EXTRACTED RECORDS:
-=-=-

-- ==== Sys2Proof/Machine/HostWrites.lean ====
section
/-!
DEFINITION. Dictionary accesses by every path: writes joined to the commands they give (R355–R358), HTP DICT_READ and DICT_WRITE
(R363), and accesses forwarded over Tether (R371).
-/
namespace Sys2Proof.Machine
open Sys2Proof

/-! ### Writes that are commands -/

/-- The class entries still used by a step after `done`: all that begin later and the newest that does not. -/
def keepEntries (done : Nat) : List (Nat × ClassEntry) → List (Nat × ClassEntry)
  | [] => []
  | e :: l => if e.1 ≤ done + 1 then [e] else e :: keepEntries done l

/-- COMMIT of a class: the staged entry validated, then in use from the next step that is released (R34, R35). -/
def State.commitClass (s : State) (k : Nat) : Status × State :=
  let e := s.stagedClass k
  let n := s.reg Reg.STEP_RELEASED + 1
  let old := s.classAt k n
  match e.invalid with
  | some sub => (.badFormat, s.logFault { cls := .configReject, status := .badFormat, ref := packFields [(0, 32, k), (32, 8, sub)] })
  | none =>
    if e.precise ≠ old.precise ∨ (e.bias = 0) ≠ (old.bias = 0) then (.refused, s)
    else
      let l := (Assoc.getD s.classes k []).filter fun x => x.1 ≠ n
      (.ok, { s with classes := Assoc.set k ((n, e) :: keepEntries (s.reg Reg.STEP_COMPLETE) l) s.classes })

/-- A consolidation asked for (R193). -/
def State.consolNow (s : State) (v : Nat) : Status × State :=
  if v = 1 then (.ok, s.modLearning fun l => { l with consolWant := true }) else (.badFormat, s)

/-- RESTORE_DEFAULTS: every RWP object at its default, and the defaults committed (R358). -/
def State.restoreDefaults (s : State) (v : Nat) (store : StoreVerify) : Status × State :=
  if v ≠ 0x64616F6C then (.badFormat, s)
  else
    let s1 := s.defaultRwp
    ((List.range 6).foldl State.reinDrive s1).persistCommit store

/-- The EMCY history cleared by a write of 0 to its sub-index 0 (R360). -/
def State.clearHistory (s : State) (v : Nat) : Status × State :=
  if v ≠ 0 then (.badFormat, s) else (.ok, (List.range 8).foldl (fun s k => s.setReg (Reg.EMCY_HISTORY k) 0) s)

/-- QCTRL: a CTRL operation on the queue of QSEL, by the dictionary server as the Saddle (R258). DEDUCED: for every path. -/
def State.qctrl (s : State) (v : Nat) : Status × State :=
  if isBridleQueue (s.reg Reg.QSEL) then (.security, s)
  else match QCtrl.ofCode v with
    | none => (.badFormat, s)
    | some c => let t := s.ctrl .saddle (s.reg Reg.QSEL) c; (t.resp.status, t)

/-- ENG_CTRL: 1 DRAIN, 2 ABORT, 3 ENABLE (R226). -/
def State.engCtrl (s : State) (e v : Nat) : Status × State :=
  match v with
  | 1 => s.engDrain e | 2 => s.engAbort e | 3 => s.engEnable e | _ => (.badFormat, s)

/-- ROUTE_ARM and SCHED_ARM: 1 arms, 0 disarms (R136, R164). -/
def armOr (v : Nat) (arm disarm : Status × State) (s : State) : Status × State :=
  match v with
  | 0 => disarm | 1 => arm | _ => (.badFormat, s)

/-- A write of a value to an object of the fabric's configuration that is a command; none for any other object. -/
def State.fabricCommand (s : State) (index sub v : Nat) (f : WriteFacts) : Option (Status × State) :=
  if 0x3100 ≤ index ∧ index ≤ 0x31FF ∧ sub = 0x20 then some (if v = 1 then s.commitClass (index - 0x3100) else (.badFormat, s))
  else if index = 0x3300 ∧ sub = 3 then some (armOr v s.routeArm s.routeDisarm s)
  else if index = 0x3300 ∧ sub = 4 then some (if v = 1 then s.routeSwitch f.others else (.badFormat, s))
  else if index = 0x3400 ∧ sub = 0xC then some (armOr v s.schedArm s.schedDisarm s)
  else if index = 0x3400 ∧ sub = 0xD then some (if v = 1 then s.schedSwitch else (.badFormat, s))
  else if index = 0x3500 ∧ sub = 8 then some (s.consolNow v)
  else if 0x3610 ≤ index ∧ index ≤ 0x3619 ∧ sub = 2 then some (s.engCtrl (index - 0x3610) v)
  else if index = 0x2420 ∧ sub = 3 then some (s.qpolicy (BitVec.ofNat 64 v))
  else if index = 0x2420 ∧ sub = 4 then some (s.qctrl v)
  else none

/-- A write of a value to an object of the device that is a command; none for any other object. -/
def State.deviceCommand (s : State) (p : Path) (index sub v : Nat) (f : WriteFacts) : Option (Status × State) :=
  if 0x2440 ≤ index ∧ index ≤ 0x244F ∧ sub ≤ 0x20 then some (s.setDescriptor (p == .sys) (index - 0x2440) (sub - 1) v)
  else if 0x2610 ≤ index ∧ index ≤ 0x2617 ∧ sub = 0xC then
    some (if 1 ≤ v ∧ v ≤ 5 then s.retrain (index - 0x2610) v else (.badFormat, s))
  else if 0x2610 ≤ index ∧ index ≤ 0x2617 ∧ sub = 0xD then
    some (if v = 1 then (.ok, s.sendSpur (index - 0x2610)) else (.badFormat, s))
  else if 0x2210 ≤ index ∧ index ≤ 0x2217 ∧ sub = 1 then some (s.writeGctrl (index - 0x2210) v)
  else if 0x2210 ≤ index ∧ index ≤ 0x2217 ∧ sub = 2 then some (s.writePer (index - 0x2210) v)
  else if 0x2210 ≤ index ∧ index ≤ 0x2217 ∧ sub = 3 then some (s.writeCmp (index - 0x2210) v)
  else if index = 0x2100 ∧ sub = 2 then some (if v ≤ 4 then s.request v else (.badFormat, s))
  else if index = 0x2100 ∧ sub = 0x19 then some (s.writeAcctMode v)
  else if index = 0x2330 ∧ sub = 2 then some (if v = 1 then (.ok, s.duePlan) else (.badFormat, s))
  else if index = 0x1011 ∧ sub = 1 then some (s.restoreDefaults v f.store)
  else if index = 0x7000 ∧ sub = 4 then some (if v = 1 then (.ok, { s with flog := [] }) else (.badFormat, s))
  else if index = 0x7020 ∧ sub = 3 then some (if v = 1 then (.ok, s.dump 3) else (.badFormat, s))
  else none

/-- What an object's new value sets off at once: the Rein follows REIN_OVERRIDE and REIN_IDLE (R319, R321). -/
def State.afterWrite (s : State) (index : Nat) : State :=
  if 0x2710 ≤ index ∧ index ≤ 0x2715 ∧ s.reg Reg.PWR_STATE = 0 then (s.reinAssert (index - 0x2710)).reinDrive (index - 0x2710) else s

/-- A write of a value to an object that the path may write: the command it gives, or the object's new value; an RWP object is
committed before the reply (R355, R357). -/
def State.writeValue (s : State) (p : Path) (o : Obj) (v : Nat) (f : WriteFacts) : Status × State :=
  match s.fabricCommand o.index o.sub v f with
  | some r => r
  | none => match s.deviceCommand p o.index o.sub v f with
    | some r => r
    | none =>
      let r := s.writePlain o v
      if r.1 ≠ .ok then r
      else
        let s1 := r.2.afterWrite o.index
        if o.acc = .rwp then s1.persistCommit f.store else (.ok, s1)

/-- A write through a path: the object must exist, the path must be allowed, and the data must have its length (R354–R356). -/
def State.writeObj (s : State) (p : Path) (index sub : Nat) (data : List Byte) (f : WriteFacts) : Status × State :=
  match readTarget index sub with
  | none => (.badFormat, s)
  | some t =>
    match s.accessStatus p true index sub with
    | .ok => match t with
      | none => if index = 0x1003 then (if data.length = 1 then s.clearHistory (leNat data) else (.badFormat, s)) else (.refused, s)
      | some o =>
        if o.acc = .ro ∨ o.acc = .rc then (.refused, s)
        else if data.length ≠ o.ty.bytes then (.badFormat, s)
        else s.writeValue p o (leNat data) f
    | st => (st, s)

/-- A read through a path; CAP is a capture register, and HTP_IN_USE the version `inUse` of the session that reads it (R354,
R360, R381). -/
def State.readAny (s : State) (p : Path) (inUse index sub : Nat) : Status × List Byte × State :=
  let r := s.readPath p index sub
  if r.1 ≠ .ok then r
  else if 0x2220 ≤ index ∧ index ≤ 0x2223 ∧ sub = 3 then let c := s.readCap (index - 0x2220); (.ok, leBytes 8 c.1, c.2)
  else if index = 0x2010 ∧ sub = 6 then (.ok, leBytes 1 inUse, s)
  else r

/-! ### The rows of single objects -/

/-- DICT_OBJECT_WRITE (R355). -/
def execDictObjectWrite (path : Path) (index : BitVec 16) (sub : BitVec 8) (data : List Byte) (f : WriteFacts) (s : State) :
    Host.Outcome State Fault Refusal :=
  let r := s.writeObj path index.toNat sub.toNat data f
  .next (r.2.respond r.1)

/-- RC_READ: an RC object read and cleared in one operation (R11, R355); another object is not this command's. -/
def execRcRead (path : Path) (index : BitVec 16) (sub : BitVec 8) (s : State) : Host.Outcome State Fault Refusal :=
  match Reg.find index.toNat sub.toNat with
  | none => .next (s.respond .badFormat)
  | some o =>
    if o.acc ≠ .rc then .next s
    else
      let r := s.readAny path 0 index.toNat sub.toNat
      .next (r.2.2.respond r.1 r.2.1)

/-- CLASS_COMMIT: a write of 1 to COMMIT (R34). -/
def execClassCommit (path : Path) (k : ClassId) (s : State) : Host.Outcome State Fault Refusal :=
  .next (s.writeObject path (0x3100 + k.val) 0x20 fun s => s.commitClass k.val)

/-- CONSOL_NOW (R193). -/
def execConsolNow (path : Path) (v : BitVec 8) (s : State) : Host.Outcome State Fault Refusal :=
  .next (s.writeObject path 0x3500 8 fun s => s.consolNow v.toNat)

/-- RESTORE_DEFAULTS (R358). -/
def execRestoreDefaults (path : Path) (v : BitVec 32) (store : StoreVerify) (s : State) : Host.Outcome State Fault Refusal :=
  .next (s.writeObject path 0x1011 1 fun s => s.restoreDefaults v.toNat store)

/-- EMCY_HISTORY_CLEAR (R360). -/
def execEmcyHistoryClear (path : Path) (v : BitVec 8) (s : State) : Host.Outcome State Fault Refusal :=
  .next (s.writeObject path 0x1003 0 fun s => s.clearHistory v.toNat)

/-- A write of REIN_OVERRIDE: the Rein follows it at once (R321). -/
def State.overrideRein (s : State) (p v : Nat) : Status × State :=
  if 2 < v then (.badFormat, s) else (.ok, (s.setReg (Reg.REIN_OVERRIDE p) v).afterWrite (0x2710 + p))

/-- REIN_OVERRIDE_WRITE (R321). -/
def execReinOverrideWrite (path : Path) (p : PortId) (v : BitVec 8) (s : State) : Host.Outcome State Fault Refusal :=
  .next (s.writeObject path (0x2710 + p.val) 6 fun s => s.overrideRein p.val v.toNat)

/-! ### Accesses forwarded to another device (R363, R371) -/

/-- An access put aside for REMOTE_READ or REMOTE_WRITE to send. -/
def State.forwardAccess (s : State) (a : RemoteAccess) : State :=
  { s with host := { s.host with remote := s.host.remote ++ [{ a with tag := s.host.remoteTag }],
                                 remoteTag := (s.host.remoteTag + 1) % 2 ^ 32 } }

-=-=-

ACTIVITY: The answer is the run of lines above from the line containing "none => .next (s.respond .badFormat)" through the line containing "def execReinOverrideWrite (path", copied exactly and alone.

ANSWER AREA:
  | none => .next (s.respond .badFormat)
  | some o =>
    if o.acc ≠ .rc then .next s
    else
      let r := s.readAny path 0 index.toNat sub.toNat
      .next (r.2.2.respond r.1 r.2.1)

/-- CLASS_COMMIT: a write of 1 to COMMIT (R34). -/
def execClassCommit (path : Path) (k : ClassId) (s : State) : Host.Outcome State Fault Refusal :=
  .next (s.writeObject path (0x3100 + k.val) 0x20 fun s => s.commitClass k.val)

/-- CONSOL_NOW (R193). -/
def execConsolNow (path : Path) (v : BitVec 8) (s : State) : Host.Outcome State Fault Refusal :=
  .next (s.writeObject path 0x3500 8 fun s => s.consolNow v.toNat)

/-- RESTORE_DEFAULTS (R358). -/
def execRestoreDefaults (path : Path) (v : BitVec 32) (store : StoreVerify) (s : State) : Host.Outcome State Fault Refusal :=
  .next (s.writeObject path 0x1011 1 fun s => s.restoreDefaults v.toNat store)

/-- EMCY_HISTORY_CLEAR (R360). -/
def execEmcyHistoryClear (path : Path) (v : BitVec 8) (s : State) : Host.Outcome State Fault Refusal :=
  .next (s.writeObject path 0x1003 0 fun s => s.clearHistory v.toNat)

/-- A write of REIN_OVERRIDE: the Rein follows it at once (R321). -/
def State.overrideRein (s : State) (p v : Nat) : Status × State :=
  if 2 < v then (.badFormat, s) else (.ok, (s.setReg (Reg.REIN_OVERRIDE p) v).afterWrite (0x2710 + p))

/-- REIN_OVERRIDE_WRITE (R321). -/
def execReinOverrideWrite (path : Path) (p : PortId) (v : BitVec 8) (s : State) : Host.Outcome State Fault Refusal :=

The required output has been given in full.